──────── EXERCISE INPUT

-- ==== Sys2Proof/Laws/Keeps.lean ====
section
/-! SUPPORT. What every operation of the model keeps, whatever row it serves: the queue, the tick count, the wall position while
the raster runs, what fuses hold for good, the device state past its start, and soundness. One relation, and one lemma for each
operation that returns a state. -/

namespace Sys2Proof.Machine

open Sys2Proof

set_option Elab.async false

/-- What an operation that leads from `a` to `s` keeps, but for what the heads show. -/
def Stays (a s : State) : Prop :=
  s.pending = a.pending ∧ s.time.upTicks = a.time.upTicks ∧
  (s.raster.run = true → a.raster.run = true ∧ s.raster.frame = a.raster.frame ∧ s.raster.line = a.raster.line) ∧
  (s.fuses.fieldLocked = a.fuses.fieldLocked ∧ s.fuses.dieId = a.fuses.dieId ∧ s.fuses.pinFactory = a.fuses.pinFactory ∧
    s.fuses.paletteFactory = a.fuses.paletteFactory ∧ (a.fuses.paletteProgrammed = true → s.fuses.paletteProgrammed = true)) ∧
  (a.boot.step ≤ 2 → s.boot.step ≤ 2) ∧
  (a.Settled → (s.Settled ∧ (a.dev = .safe → s.dev = .safe)) ∨ s.boot.step ≤ 2) ∧
  (a.Sound → s.Sound)

/-- Heads whose table stays in canonical form, and whose lines on the way are those that were, but for lines that have gone dark; or none. -/
def ShownTab (a s : Tab HeadRt) : Prop :=
  a.wf {} = true → s.wf {} = true ∧ ∀ h, (s.get {} h).lit = [] ∨
    ((s.get {} h).glassBand = (a.get {} h).glassBand ∧ Dims (a.get {} h).glassBand (a.get {} h).lit (s.get {} h).lit)

/-- What an operation that leads from `a` to `s` keeps. -/
def Keeps (a s : State) : Prop := Stays a s ∧ ShownTab a.heads s.heads

/-- Lines that nothing has touched. -/
theorem dims_refl (band : Nat) (l : List (List Rgb)) : Dims band l l := .inr ⟨rfl, fun _ _ => .inl rfl⟩

/-- Lines that dim twice. -/
theorem dims_trans {band : Nat} {l m n : List (List Rgb)} (h : Dims band l m) (k : Dims band m n) : Dims band l n := by
  rcases k with k | ⟨k1, k2⟩
  · exact .inl k
  · rcases h with h | ⟨h1, h2⟩
    · subst h; exact .inl (List.length_eq_zero_iff.1 k1)
    · refine .inr ⟨k1.trans h1, fun i hi => ?_⟩
      rcases h2 i hi with e | ⟨p, e⟩
      · rcases k2 i (h1 ▸ hi) with f | ⟨q, f⟩
        · exact .inl (f.trans e)
        · exact .inr ⟨q, by rw [f, e]⟩
      · rcases k2 i (h1 ▸ hi) with f | ⟨q, f⟩
        · exact .inr ⟨p, f.trans e⟩
        · refine .inr ⟨q, ?_⟩
          rw [f, e]; simp

/-- The lines that have not begun go dark. -/
theorem dims_darkLines (pal : List Nat) (band m : Nat) (l : List (List Rgb)) : Dims band l (darkLines pal band m l) := by
  refine .inr ⟨by simp [darkLines]; omega, fun i hi => ?_⟩
  unfold darkLines
  by_cases h : i < m
  · left
    rw [List.getD_eq_getElem?_getD, List.getD_eq_getElem?_getD, List.getElem?_append_left (by simp; omega), List.getElem?_take, if_pos h]
  · right
    refine ⟨pal, ?_⟩
    have hl : (l.take m).length = m := by simp; omega
    rw [List.getD_eq_getElem?_getD, List.getElem?_append_right (by omega), hl, List.getElem?_map, List.getElem?_range (by omega)]
    have : m + (i - m) = i := by omega
    simp [this, Nat.add_assoc]

/-- Heads send what they sent. -/
theorem shown_of_eq {a s : Tab HeadRt} (h : s = a) : ShownTab a s := fun hw => ⟨h ▸ hw, fun _ => .inr (h ▸ ⟨rfl, dims_refl _ _⟩)⟩

/-- Heads that a reset has cleared send nothing. -/
theorem shown_nil {a : Tab HeadRt} : ShownTab a [] := fun _ => ⟨rfl, fun _ => .inl rfl⟩

/-- What is sent throughout is sent from the first state to the last. -/
theorem shown_trans {a b c : Tab HeadRt} (h : ShownTab a b) (k : ShownTab b c) : ShownTab a c := by
  intro hw
  obtain ⟨hb, h⟩ := h hw
  obtain ⟨hc, k⟩ := k hb
  refine ⟨hc, fun i => ?_⟩
  rcases k i with k | ⟨k1, k2⟩
  · exact .inl k
  · rcases h i with h | ⟨h1, h2⟩
    · rw [h] at k2
      rcases k2 with k2 | ⟨k2, -⟩
      · exact .inl k2
      · exact .inl (List.length_eq_zero_iff.1 k2)
    · exact .inr ⟨k1.trans h1, dims_trans h2 (h1 ▸ k2)⟩

/-- Changing one head. -/
theorem shown_modify (k : Nat) (f : HeadRt → HeadRt) (t : Tab HeadRt)
    (hf : (f (t.get {} k)).lit = [] ∨ ((f (t.get {} k)).glassBand = (t.get {} k).glassBand ∧ Dims (t.get {} k).glassBand (t.get {} k).lit (f (t.get {} k)).lit)) :
    ShownTab t (t.modify {} k f) := by
  intro hw
  have hs : Tab.sortedFrom none t = true := (Tab.wf_iff.1 hw).1
  refine ⟨Tab.wf_modify k f hw, fun i => ?_⟩
  unfold Tab.modify
  by_cases hi : i = k
  · rw [hi, Tab.get_set_same _ _ _ _ hs]; exact hf
  · rw [Tab.get_set_other _ hi _ _ hs]; exact .inr ⟨rfl, dims_refl _ _⟩

/-- Nothing done keeps everything. -/
theorem keeps_refl (s : State) : Keeps s s :=
  ⟨⟨rfl, rfl, fun h => ⟨h, rfl, rfl⟩, ⟨rfl, rfl, rfl, rfl, id⟩, id, fun h => .inl ⟨h, id⟩, id⟩, shown_of_eq rfl⟩

/-- A conditional keeps what both sides keep. -/
theorem keeps_ite {a : State} {c : Prop} [Decidable c] {t e : State} (ht : Keeps a t) (he : Keeps a e) : Keeps a (if c then t else e) := by
  split <;> assumption

/-- A conditional on a proof keeps what both sides keep. -/
theorem keeps_dite {a : State} {c : Prop} [Decidable c] {t : c → State} {e : ¬c → State} (ht : ∀ h, Keeps a (t h)) (he : ∀ h, Keeps a (e h)) :
    Keeps a (dite c t e) := by
  split <;> simp_all

/-- A fold keeps what each of its steps keeps. -/
theorem keeps_foldl0 {a : State} {α : Type} {f : State → α → State} {l : List α} {s : State} (hs : Keeps a s)
    (hf : ∀ s x, Keeps a s → Keeps a (f s x)) : Keeps a (l.foldl f s) := by
  induction l generalizing s with
  | nil => exact hs
  | cons x t ih => exact ih (hf s x hs)

/-- The same for a fold over a state and something else. -/
theorem keeps_foldl1 {a : State} {α β : Type} {f : State × β → α → State × β} {l : List α} {s : State × β} (hs : Keeps a s.1)
    (hf : ∀ s x, Keeps a s.1 → Keeps a (f s x).1) : Keeps a (l.foldl f s).1 := by
  induction l generalizing s with
  | nil => exact hs
  | cons x t ih => exact ih (hf s x hs)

────────────────

» TASK GOAL
Word for word, write out every line of the listing.

» RESPONSE
-- ==== Sys2Proof/Laws/Keeps.lean ====
section
/-! SUPPORT. What every operation of the model keeps, whatever row it serves: the queue, the tick count, the wall position while
the raster runs, what fuses hold for good, the device state past its start, and soundness. One relation, and one lemma for each
operation that returns a state. -/

namespace Sys2Proof.Machine

open Sys2Proof

set_option Elab.async false

/-- What an operation that leads from `a` to `s` keeps, but for what the heads show. -/
def Stays (a s : State) : Prop :=
  s.pending = a.pending ∧ s.time.upTicks = a.time.upTicks ∧
  (s.raster.run = true → a.raster.run = true ∧ s.raster.frame = a.raster.frame ∧ s.raster.line = a.raster.line) ∧
  (s.fuses.fieldLocked = a.fuses.fieldLocked ∧ s.fuses.dieId = a.fuses.dieId ∧ s.fuses.pinFactory = a.fuses.pinFactory ∧
    s.fuses.paletteFactory = a.fuses.paletteFactory ∧ (a.fuses.paletteProgrammed = true → s.fuses.paletteProgrammed = true)) ∧
  (a.boot.step ≤ 2 → s.boot.step ≤ 2) ∧
  (a.Settled → (s.Settled ∧ (a.dev = .safe → s.dev = .safe)) ∨ s.boot.step ≤ 2) ∧
  (a.Sound → s.Sound)

/-- Heads whose table stays in canonical form, and whose lines on the way are those that were, but for lines that have gone dark; or none. -/
def ShownTab (a s : Tab HeadRt) : Prop :=
  a.wf {} = true → s.wf {} = true ∧ ∀ h, (s.get {} h).lit = [] ∨
    ((s.get {} h).glassBand = (a.get {} h).glassBand ∧ Dims (a.get {} h).glassBand (a.get {} h).lit (s.get {} h).lit)

/-- What an operation that leads from `a` to `s` keeps. -/
def Keeps (a s : State) : Prop := Stays a s ∧ ShownTab a.heads s.heads

/-- Lines that nothing has touched. -/
theorem dims_refl (band : Nat) (l : List (List Rgb)) : Dims band l l := .inr ⟨rfl, fun _ _ => .inl rfl⟩

/-- Lines that dim twice. -/
theorem dims_trans {band : Nat} {l m n : List (List Rgb)} (h : Dims band l m) (k : Dims band m n) : Dims band l n := by
  rcases k with k | ⟨k1, k2⟩
  · exact .inl k
  · rcases h with h | ⟨h1, h2⟩
    · subst h; exact .inl (List.length_eq_zero_iff.1 k1)
    · refine .inr ⟨k1.trans h1, fun i hi => ?_⟩
      rcases h2 i hi with e | ⟨p, e⟩
      · rcases k2 i (h1 ▸ hi) with f | ⟨q, f⟩
        · exact .inl (f.trans e)
        · exact .inr ⟨q, by rw [f, e]⟩
      · rcases k2 i (h1 ▸ hi) with f | ⟨q, f⟩
        · exact .inr ⟨p, f.trans e⟩
        · refine .inr ⟨q, ?_⟩
          rw [f, e]; simp

/-- The lines that have not begun go dark. -/
theorem dims_darkLines (pal : List Nat) (band m : Nat) (l : List (List Rgb)) : Dims band l (darkLines pal band m l) := by
  refine .inr ⟨by simp [darkLines]; omega, fun i hi => ?_⟩
  unfold darkLines
  by_cases h : i < m
  · left
    rw [List.getD_eq_getElem?_getD, List.getD_eq_getElem?_getD, List.getElem?_append_left (by simp; omega), List.getElem?_take, if_pos h]
  · right
    refine ⟨pal, ?_⟩
    have hl : (l.take m).length = m := by simp; omega
    rw [List.getD_eq_getElem?_getD, List.getElem?_append_right (by omega), hl, List.getElem?_map, List.getElem?_range (by omega)]
    have : m + (i - m) = i := by omega
    simp [this, Nat.add_assoc]

/-- Heads send what they sent. -/
theorem shown_of_eq {a s : Tab HeadRt} (h : s = a) : ShownTab a s := fun hw => ⟨h ▸ hw, fun _ => .inr (h ▸ ⟨rfl, dims_refl _ _⟩)⟩

/-- Heads that a reset has cleared send nothing. -/
theorem shown_nil {a : Tab HeadRt} : ShownTab a [] := fun _ => ⟨rfl, fun _ => .inl rfl⟩

/-- What is sent throughout is sent from the first state to the last. -/
theorem shown_trans {a b c : Tab HeadRt} (h : ShownTab a b) (k : ShownTab b c) : ShownTab a c := by
  intro hw
  obtain ⟨hb, h⟩ := h hw
  obtain ⟨hc, k⟩ := k hb
  refine ⟨hc, fun i => ?_⟩
  rcases k i with k | ⟨k1, k2⟩
  · exact .inl k
  · rcases h i with h | ⟨h1, h2⟩
    · rw [h] at k2
      rcases k2 with k2 | ⟨k2, -⟩
      · exact .inl k2
      · exact .inl (List.length_eq_zero_iff.1 k2)
    · exact .inr ⟨k1.trans h1, dims_trans h2 (h1 ▸ k2)⟩

/-- Changing one head. -/
theorem shown_modify (k : Nat) (f : HeadRt → HeadRt) (t : Tab HeadRt)
    (hf : (f (t.get {} k)).lit = [] ∨ ((f (t.get {} k)).glassBand = (t.get {} k).glassBand ∧ Dims (t.get {} k).glassBand (t.get {} k).lit (f (t.get {} k)).lit)) :
    ShownTab t (t.modify {} k f) := by
  intro hw
  have hs : Tab.sortedFrom none t = true := (Tab.wf_iff.1 hw).1
  refine ⟨Tab.wf_modify k f hw, fun i => ?_⟩
  unfold Tab.modify
  by_cases hi : i = k
  · rw [hi, Tab.get_set_same _ _ _ _ hs]; exact hf
  · rw [Tab.get_set_other _ hi _ _ hs]; exact .inr ⟨rfl, dims_refl _ _⟩

/-- Nothing done keeps everything. -/
theorem keeps_refl (s : State) : Keeps s s :=
  ⟨⟨rfl, rfl, fun h => ⟨h, rfl, rfl⟩, ⟨rfl, rfl, rfl, rfl, id⟩, id, fun h => .inl ⟨h, id⟩, id⟩, shown_of_eq rfl⟩

/-- A conditional keeps what both sides keep. -/
theorem keeps_ite {a : State} {c : Prop} [Decidable c] {t e : State} (ht : Keeps a t) (he : Keeps a e) : Keeps a (if c then t else e) := by
  split <;> assumption

/-- A conditional on a proof keeps what both sides keep. -/
theorem keeps_dite {a : State} {c : Prop} [Decidable c] {t : c → State} {e : ¬c → State} (ht : ∀ h, Keeps a (t h)) (he : ∀ h, Keeps a (e h)) :
    Keeps a (dite c t e) := by
  split <;> simp_all

/-- A fold keeps what each of its steps keeps. -/
theorem keeps_foldl0 {a : State} {α : Type} {f : State → α → State} {l : List α} {s : State} (hs : Keeps a s)
    (hf : ∀ s x, Keeps a s → Keeps a (f s x)) : Keeps a (l.foldl f s) := by
  induction l generalizing s with
  | nil => exact hs
  | cons x t ih => exact ih (hf s x hs)

/-- The same for a fold over a state and something else. -/
theorem keeps_foldl1 {a : State} {α β : Type} {f : State × β → α → State × β} {l : List α} {s : State × β} (hs : Keeps a s.1)
    (hf : ∀ s x, Keeps a s.1 → Keeps a (f s x).1) : Keeps a (l.foldl f s).1 := by
  induction l generalizing s with
  | nil => exact hs
  | cons x t ih => exact ih (hf s x hs)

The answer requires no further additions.